The statements contained in this document that are not historical facts are forward-looking statements as defined in the US Private Securities Litigation Reform Act of 1995. The following are words that identify such forward-looking statements: aim, believe, estimate, target, intend, may, expect, anticipate, predict, project, counting on, plan, continue, want, forecast, goal, should, would, is confident, will, and similar expressions as they relate to Aegon. These statements are not guarantees of future performance and involve risks, uncertainties and assumptions that are difficult to predict. Aegon undertakes no obligation to publicly update or revise any forward-looking statements. Readers are cautioned not to place undue reliance on these forward-looking statements, which merely reflect company expectations at the time of writing. Actual results may differ materially from expectations conveyed in forward-looking statements due to changes caused by various risks and uncertainties.

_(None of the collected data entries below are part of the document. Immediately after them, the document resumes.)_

/-- The stores of a core's path that can be performed now are performed, in order: those to other packages that have a route, those that their group can stage (R215). -/
def Machine.drainAll (m : Machine) (n : Nat) : Machine :=
  let k := m.core n
  let ready (m : Machine) (e : StoreEntry) : Bool := match e.stage with
    | some x => m.canStage x (e.key / 128)
    | none => !isFar e.key || routes m (e.key / 2 ^ 46 - 3) != []
  let behind (f e : StoreEntry) : Bool := (f.stage.isNone && sameHome f.key e.key) || overlaps f.key f.bytes.length e.key e.bytes.length
  let r := k.path.foldl (fun (a : Machine × List StoreEntry) e => if ready a.1 e && !a.2.any (behind · e) then (a.1.performStore e, a.2) else (a.1, a.2 ++ [e])) (m, [])
  r.1.onCore n fun k => { k with path := r.2 }

/-- A cause of an access gives TRAPINFO0 its virtual address (R105). -/
def atAddress {α : Type} (va : Nat) (v : Res α) : Res α :=
  match v with
  | .error (.trap k) => .error (.trap { k with i0 := va })
  | v => v

/-- Every byte of a range is staged for the group of a context: a read of them asks nothing of the line beneath (14 R305). -/
def Machine.allStaged (m : Machine) (c key len : Nat) : Bool :=
  match m.ckGroup c with
  | none => false
  | some (x, _) => (List.range len).all fun i => m.staged.any fun l => l.x == x && l.line == (key + i) / 128 && bit l.mask ((key + i) % 128)

/-- A home read by a context, after its core's earlier stores to that home (R212, R214). -/
def Machine.readHome (m : Machine) (c : Nat) (p : Phys) (len : Nat) : Res (Machine × List Byte) :=
  let m := (m.drain (coreOf c) (if p.cri.isSome then p.key / 128 * 128 else p.key) (if p.cri.isSome then 128 else len)).farRequest (coreOf c) p.key len
  match m.homeRead p len with
  | .ok bs => .ok (m, m.seen c p.key bs)
  | .error code => if m.allStaged c p.key len then .ok (m, m.seen c p.key (List.replicate len 0)) else .error (.trap { code })

/-- Drops L1 lines of a core that meet a condition. -/
def Core.dropLines (k : Core) (f : Nat → Bool) : Core := { k with l1 := k.l1.filter (fun e => !f e.1), way := k.way.filter (fun e => !f e.1) }

/-- Drops the L1 copies of a core that meet a range of keys (R218). -/
def Core.dropRange (k : Core) (key len : Nat) : Core := k.dropLines fun l => overlaps (l * 128) 128 key len

/-- Lines of the fixed L1 ways, 16 of 128 KiB, and of a bank in L1-way mode, 64 KiB (01 R15). -/
def l1Lines : Nat := 16384
def wayLines : Nat := 512

/-- A line enters a core's L1 (01 R15, R16): the fixed ways, then the banks in L1-way mode; with all full another line makes room (log 10, DESIGN CHOICE). -/
def Core.fillLine (k : Core) (line : Nat) (bs : List Byte) : Core :=
  let put (k : Core) (w : Nat) : Core := { k with l1 := SMap.set [] k.l1 line bs, way := SMap.set 0 k.way line w }
  if k.l1.length - k.way.length < l1Lines then put k 0
  else
    match (List.range 128).find? fun b => SMap.get 0 k.bank b == 1 && (k.way.filter fun p => p.2 == b + 1).length < wayLines with
    | some b => put k (b + 1)
    | none => match k.l1 with
      | p :: _ => put (k.dropLines (· == p.1)) (SMap.get 0 k.way p.1)
      | [] => k

/-- Tier 1 lines that an LLC slice has room for: 8 MiB less its grate ways of 512 KiB (01 R21; 14 R305). -/
def llcLines (m : Machine) : Nat := (16 - bits (m.sysWord 0x18) 0 4) * 4096

/-- A copy of a tier 1 line enters its slice of the LLC, the one of the line's address, which the spec does not name (log 89, DESIGN CHOICE); with the slice full another copy of the slice makes room (log 10, DESIGN CHOICE). -/
def Machine.fillLlc (m : Machine) (line : Nat) (bs : List Byte) : Machine :=
  let mine := m.llc.filter fun p => homeSlice (p.1 * 128) == homeSlice (line * 128)
  let llc := if mine.length < llcLines m then m.llc else match mine with
    | p :: _ => SMap.set [] m.llc p.1 []
    | [] => m.llc
  if llcLines m = 0 then m else { m with llc := SMap.set [] llc line bs }
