/-- A promotion ends (R367): the lower frame is copied into the staging frame, and with a matching tag that becomes current and the lower one the replica. -/
def Machine.kvPromote (m : Machine) (v : KvMove) (frame : Nat) : Machine :=
  let e := setBits (ownerEntry m v.pkg v.gbn) 59 1 0
  let x := m.cxlFails v (oeTier e) (oeFrame e)
  if x.2 then x.1.kvFail v e 2
  else
    let bs := x.1.bytes (tierKey m v.pkg (oeTier e) (oeFrame e)) (bits (ownerWord m v.pkg 0x90) 32 16 * 4096)
    let m := x.1.setBytes (tierKey m v.pkg 0 frame) bs
    if crc64 bs = bits e 64 64 then
      m.kvSettle v (setBits (setBits (setBits (setBits (setBits e 12 34 (frame / 4096)) 61 2 0) 158 34 (oeFrame e / 4096)) 156 2 (oeTier e)) 155 1 1)
    else m.kvFail v e 0

/-- A demotion ends (R367): the replica becomes current, or the frame is copied into the one taken, with its tag; the HBM4E frame goes back. -/
def Machine.kvDemote (m : Machine) (v : KvMove) : Machine :=
  let e := setBits (ownerEntry m v.pkg v.gbn) 59 1 0
  let old := oeFrame e
  match v.frame with
  | none => (m.kvSettle v (setBits (setBits (setBits (setBits (setBits e 12 34 (bits e 158 34)) 61 2 v.tier) 158 34 0) 156 2 0) 155 1 0)).kvPush v.pkg 0 old
  | some frame =>
    let x := m.cxlFails v v.tier frame
    if x.2 then x.1.kvFail v e 2
    else
      let bs := x.1.bytes (tierKey m v.pkg 0 old) (bits (ownerWord m v.pkg 0x90) 32 16 * 4096)
      let tag := if oeSealed e then bits e 64 64 else crc64 bs
      ((x.1.setBytes (tierKey m v.pkg v.tier frame) bs).kvSettle v (setBits (setBits (setBits (setBits e 12 34 (frame / 4096)) 61 2 v.tier) 64 64 tag) 60 1 1)).kvPush v.pkg 0 old

/-- A move in progress ends. -/
def Machine.kvFinish (m : Machine) (v : KvMove) : Machine :=
  let m := { m with moves := m.moves.erase v }
  match v.tier, v.frame with
  | 0, some f => m.kvPromote v f
  | _, _ => m.kvDemote v

/-- Every move in progress ends. -/
def Machine.kvFinishAll (m : Machine) : Machine := (m.moves.filter (·.why.isNone)).foldl Machine.kvFinish m

/-- A write to a sealed block opens it: its replica no longer describes it and goes back to its record (R366; log 20, DEDUCED). -/
def Machine.kvOpen (m : Machine) (pkg gbn : Nat) : Machine :=
  let e := ownerEntry m pkg gbn
  if !oeSealed e then m
  else
    let e' := setBits (setBits (setBits (setBits e 60 1 0) 158 34 0) 156 2 0) 155 1 0
    let m' := m.setNat (ownerKey m pkg gbn) 32 e'
    if oeRv e ∧ bits e 156 2 ≠ 0 then m'.kvPush pkg (tierRecord (bits e 156 2)) (bits e 158 34 * 4096) else m'

/-- The free of a block (R366, R378): its entry, its frames and its number go back; none while a move is in progress. -/
def Machine.kvFree (m : Machine) (pkg gbn : Nat) : Option Machine :=
  let e := ownerEntry m pkg gbn
  if !ownerOk m pkg gbn e then some m
  else if bit e 59 then none
  else
    let m := (m.setNat (ownerKey m pkg gbn) 32 0).kvPush pkg (tierRecord (oeTier e)) (oeFrame e)
    let m := if oeRv e then m.kvPush pkg (tierRecord (bits e 156 2)) (bits e 158 34 * 4096) else m
    some (m.kvPush pkg 3 gbn)

/-- What a request on a block finds (R366): it waits, it fails, with TRAPINFO3 or 2 for the expander, or the block lies where it must. -/
inductive KvFound where
  | wait
  | bad (why : Nat)
  | ready
  deriving DecidableEq, Repr

/-- A request that needs a block in HBM4E (tier 0), or below in a tier (R365-R367): another owner must be in reach (19 R387), a move that failed for the asker is its to report, and a block that lies
elsewhere is moved first; a lower block asked into a lower tier stays where it is (R377). -/
def Machine.kvNeed (m : Machine) (who : Nat × Nat) (pkg gbn tier : Nat) (leaf : Option Nat) : Machine × KvFound :=
  let e := ownerEntry m pkg gbn
  if pkg ≠ selfPkg m ∧ routes m pkg = [] then (m, .wait)
  else match m.moves.find? fun v => v.pkg == pkg && v.gbn == gbn && v.who == who && v.why.isSome with
    | some v => ({ m with moves := m.moves.erase v }, .bad (v.why.getD 0))
    | none =>
      if !ownerOk m pkg gbn e then (m, .bad 1)
      else if bit e 59 then (m, .wait)
      else if (oeTier e == 0) == (tier == 0) then (m, .ready)
      else ((m.kvBegin { pkg, gbn, tier, leaf, who }).getD m, .wait)

/-- The key of a leaf entry, for a context. -/
def Machine.leafKey (m : Machine) (c root blk : Nat) : Option Nat :=
  match m.translate (coreOf c) ((rootLeaf root + 8 * blk) % 2 ^ 64) .load with
  | .ok (_, p) => some p.key
  | .error _ => none

/-- The event of the move of a block, named as in TRAPINFO2 (R374), to HBM4E or to a lower tier. -/
def Machine.moveEvent (m : Machine) (block : Nat) (tier : Nat) : Machine :=
  match m.moves.find? fun v => v.pkg * 2 ^ 40 + v.gbn == block && v.tier == tier && v.why.isNone with
  | some v => m.kvFinish v
  | none => m

/-- The events kvPromotion and kvDemotion. -/
def execKvPromotion (gbn : Nat) (s : State) : Out State := .next { s with m := s.m.moveEvent gbn 0 }
def execKvDemotion (gbn : Nat) (tier : BitVec 2) (s : State) : Out State := .next { s with m := if tier = 0 then s.m else s.m.moveEvent gbn tier.toNat }

/-! ### Issue -/

/-- The root entry of a group, and the leaf entries of blocks `lo` to `hi` − 1, after zeros for those below, while the root is valid (R370 check 3). -/
def Machine.kvTables (m : Machine) (c kroot lg : Nat) (lo hi : Nat → Nat) : Res (Machine × Nat × List Nat) := do
  let (m, rb) ← m.readRange c ((kroot + 32 * lg) % 2 ^ 64) 32 2
  let r := leNat rb
  if !rootOk m r then .ok (m, r, [])
  else
    let lo := min (lo r) (rootNlb r)
    let n := min (hi r) (rootNlb r) - lo
    let (m, lb) ← m.readRange c ((rootLeaf r + 8 * lo) % 2 ^ 64) (8 * n) (n / 16 + 3)
    .ok (m, r, List.replicate lo 0 ++ (List.range n).map fun i => leNat ((lb.drop (8 * i)).take 8))

/-- Checks 5 and 6 of R370. -/
def kvRootCheck (m : Machine) (kroot r lg layer head : Nat) : Res Unit := do
  check (rootOk m r) 0x2F 2 kroot
  check (lg != 63 && layer < rootL r && head < rootH r) 0x2F 3 kroot

/-- Check 8 of R370 on one tile: its formats, its rows and its banks. -/
def kvTileOk (k : Core) (x : Ctx) (a : MArg) (top d : Nat) : Bool :=
  entFmt a.ent ≤ top && tdRows a.desc ≤ 32 && 8 * tdRowb a.desc ≥ d * widthOf x.fmt (entFmt a.ent) && k.tileOk a.desc

/-- Check 10 of R370: the lowest unmapped block of those read, which begin at `lo`. -/
def kvMapped (leaves : List Nat) (lo kroot lg : Nat) : Res Unit :=
  match leaves.zipIdx.find? fun p => !leafMapped p.1 with
  | some p => raise 0x2D (lo + p.2) kroot lg
  | none => .ok ()

/-- Bytes of a slot of a request area (R369). -/
def slotBytes (nq d : Nat) : Nat := roundUp (nq * (2 + d) * 8) 128

/-- A class 7 operation joins its context's (R99). -/
def Machine.issueKv (m0 m : Machine) (c : Nat) (op : KvOp) (reads writes : List Nat) : Res Machine := do
  m0.scoreboard c reads writes
  if 65535 ≤ (m.ctx c).kvops.length then .error (.hold .busy)
  else .ok (m.onCtx c fun x => { x with kvops := x.kvops ++ [{ op with seq := x.opSeq }], opSeq := x.opSeq + 1 })
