/-- The pre-empted task of a launch with the lowest TI, resumed on a free context (R254; 11 R267). A task that its group's rollback awaits stays held (14 R304). One whose image is
not in pinned service pages there is killed (16 R337). -/
def Machine.resume (m : Machine) (c li : Nat) : Machine :=
  if !m.canResume c li then m.awaitPool c li
  else
    match m.launch li with
    | none => m
    | some l =>
      match l.nextSaved with
      | none => m
      | some p =>
        let n := coreOf c
        let key := savedKey li p.1
        let found := m.areaPinned n (l.area p.1) (2 ^ 19)
        let x := if found then m.readImage n (l.area p.1) key else SMap.get {} m.images key
        let m := ((m.moveFires (384 + key) c x.fires).movePriv (384 + key) c).setLaunch li { l with preempted := l.preempted.erase p }
        let m := m.setCtx c { x with st := .ready, hold := none, msgs := x.msgs.map (fun t => { t with parked := false }), img := p.1, launch := some li,
                                     retained := x.retained.map fun q => { q with clk := (m.core n).cycle.toNat } }
        let m := (m.cores.map (·.1)).foldl (fun m n => if (m.core n).wants = [] then m else m.onCore n fun k => { k with wants := k.wants.filter fun q => q.1 != 384 + key }) m
        let m := (m.onCore n fun k => k.dropLines fun _ => true).giveStores c |>.assignLatches li n
        let m := { m with images := SMap.set {} m.images key {} }
        if !found then (m.setCtx c (m.ctx c).kill) else
        if x.deferred.all fun k => k.lv != 0 || k.code == 0x3B then m.requeue c else m

def execResume (ctx launch : Nat) (s : State) : Out State := .next { s with m := s.m.resume ctx launch }

/-! ### Causes at a boundary -/

/-- The asynchronous causes in their order (R246). -/
def asyncOrder : List Nat := [0x3F, 0x3E, 0x35, 0x28, 0x33, 0x32, 0x3C]

/-- The cause that is due at a context's boundary before its next bundle (R246, R433): SERVICE_FAULT, then those delivered after the last bundle, then in
task code the asynchronous ones and the oldest INTERRUPT. Only a kill acts on a context in departure (15 R320). -/
inductive Due where
  | after (k : Cause)
  | async (k : Cause)
  | interrupt (i0 i1 : Nat)
  deriving DecidableEq, Repr

def Ctx.due (x : Ctx) : Option Due :=
  match x.async.find? fun k => k.code == 0x37 && x.st != .free && x.st != .retired with
  | some k => some (.async k)
  | none =>
  if x.dep.isSome then (x.async.find? fun k => k.code == 0x3F).map .async
  else match x.after.find? fun k => k.lv == x.depth with
  | some k => some (.after k)
  | none =>
    if x.depth ≠ 0 ∨ x.st = .free ∨ x.st = .bound ∨ x.st = .retired ∨ x.st = .checkpointed ∨ x.st = .preempted then none
    else
      match asyncOrder.findSome? fun code => x.async.find? fun k => k.code == code with
      | some k => some (.async k)
      | none => x.ints.head?.map fun p => .interrupt p.1 p.2

/-- The cause due at a boundary is taken (R245). -/
def Machine.takeDue (m : Machine) (c : Nat) : Machine :=
  let x := m.ctx c
  match x.due with
  | none => m
  | some (.after k) => (m.setCtx c { x with after := x.after.erase k }).takeCause c k x.pc
  | some (.interrupt i0 i1) => (m.setCtx c { x with ints := x.ints.drop 1 }).takeCause c { code := 0x36, kind := 2, i0, i1 } x.pc
  | some (.async k) =>
    let m := m.setCtx c { x with async := x.async.erase k }
    if k.code = 0x37 then m.setCtx c x.kill
    else if k.code = 0x3F then m.setCtx c { x.kill with async := [k] }
    else if k.code = 0x35 then (m.preemptNow c).getD (m.setCtx c { x with st := if x.st = .running then .ready else x.st })
    else m.takeCause c k x.pc

/-- A retired context takes the causes of its outstanding operations with RET = 1 and TRAPPC 0 (R253) (log 65, DEDUCED). -/
def Machine.takeRetired (m : Machine) (c : Nat) : Machine :=
  let x := m.ctx c
  if x.st ≠ .retired ∨ x.killed then m
  else
    match x.after with
    | k :: ks => (m.setCtx c { x with after := ks, pend := [] }).takeCause c k 0
    | [] =>
      match (x.oldestCause fun _ _ => true).or x.deferred.head? with
      | some k => ((m.markRaised c k).onCtx c fun x => { x with pend := [] }).takeCause c k 0
      | none => m

/-- The cause of the oldest transfer that a task retired with `end.nxt` issued: raised at the context's next bundle, of whatever level (08 R204). -/
def Ctx.pastFault (x : Ctx) : Option Cause :=
  (x.xfers.find? fun t => t.fault.isSome && !t.raised && !t.isFire && t.ti != x.ti).bind (·.fault)

/-- The deferred cause that is raised at the next bundle of a context (07 R191; 08 R204, R209): one of a privileged transfer only in service. -/
def Ctx.deferredNow (x : Ctx) : Option Cause :=
  (x.deferred.find? fun k => k.lv == 0 || x.depth != 0).orElse fun _ => x.pastFault

/-- It is raised before that bundle takes effect. -/
def Machine.takeDeferred (m : Machine) (c : Nat) (k : Cause) : Machine :=
  (m.markRaised c k).takeCause c k (m.ctx c).pc

/-- Results due at the end of a bundle land (R67): the event resultLanding, which the end of every bundle performs. -/
def execResultLanding (ctx : Nat) (s : State) : Out State := .next { s with m := s.m.onCtx ctx Ctx.landDue }

end Sys2Proof.Machine
end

Such risks and uncertainties include but are not limited to the following:

  • Changes in general economic conditions, particularly in the United States, the Netherlands and the United Kingdom;
  • Changes in the performance of financial markets, including emerging markets, such as with regard to:
  • The frequency and severity of defaults by issuers in Aegon’s fixed income investment portfolios;
  • The effects of corporate bankruptcies and/or accounting restatements on the financial markets and the resulting decline in the value of equity and debt securities Aegon holds; and
  • The effects of declining creditworthiness of certain private sector securities and the resulting decline in the value of sovereign exposure that Aegon holds;
  • Changes in the performance of Aegon’s investment portfolio and decline in ratings of Aegon’s counterparties;
  • Consequences of a potential (partial) break-up of the euro;
  • The frequency and severity of insured loss events;
  • Changes affecting longevity, mortality, morbidity, persistence and other factors that may impact the profitability of Aegon’s insurance products;
  • Reinsurers to whom Aegon has ceded significant underwriting risks may fail to meet their obligations;
  • Changes affecting interest rate levels and continuing low or rapidly changing interest rate levels;
  • Changes affecting currency exchange rates, in particular the EUR/USD and EUR/GBP exchange rates;
  • Changes in the availability of, and costs associated with, liquidity sources such as bank and capital markets funding, as well as conditions in the credit markets in general such as changes in borrower and counterparty creditworthiness;
  • Increasing levels of competition in the United States, the Netherlands, the United Kingdom and emerging markets;
  • Changes in laws and regulations, particularly those affecting Aegon’s operations, ability to hire and retain key personnel, the products Aegon sells, and the attractiveness of certain products to its consumers;
  • Regulatory changes relating to the insurance industry in the jurisdictions in which Aegon operates;
  • Changes in customer behavior and public opinion in general related to, among other things, the type of products also Aegon sells, including legal, regulatory or commercial necessity to meet changing customer expectations;
  • Acts of God, acts of terrorism, acts of war and pandemics;
  • Changes in the policies of central banks and/or governments;
  • Lowering of one or more of Aegon’s debt ratings issued by recognized rating organizations and the adverse impact such action may have on Aegon’s ability to raise capital and on its liquidity and financial condition;
  • Lowering of one or more of insurer financial strength ratings of Aegon’s insurance subsidiaries and the adverse impact such action may have on the premium writings, policy retention, profitability and liquidity of its insurance subsidiaries;
  • The effect of the European Union’s Solvency II requirements and other regulations in other jurisdictions affecting the capital Aegon is required to maintain;
  • Litigation or regulatory action that could require Aegon to pay significant damages or change the way Aegon does business;
  • As Aegon’s operations support complex transactions and are highly dependent on the proper functioning of information technology, a computer system failure or security breach may disrupt Aegon’s business, damage its reputation and adversely affect its results of operations, financial condition and cash flows;
  • Customer responsiveness to both new products and distribution channels;
  • Competitive, legal, regulatory, or tax changes that affect profitability, the distribution cost of or demand for Aegon’s products;
  • Changes in accounting regulations and policies or a change by Aegon in applying such regulations and policies, voluntarily or otherwise, may affect Aegon’s reported results and shareholders’ equity;
  • The impact of acquisitions and divestitures, restructurings, product withdrawals and other unusual items, including Aegon’s ability to integrate acquisitions and to obtain the anticipated results and synergies from acquisitions;
  • Catastrophic events, either manmade or by nature, could result in material losses and significantly interrupt Aegon’s business; and
  • Aegon’s failure to achieve anticipated levels of earnings or operational efficiencies as well as other cost saving and excess capital and leverage ratio management initiatives.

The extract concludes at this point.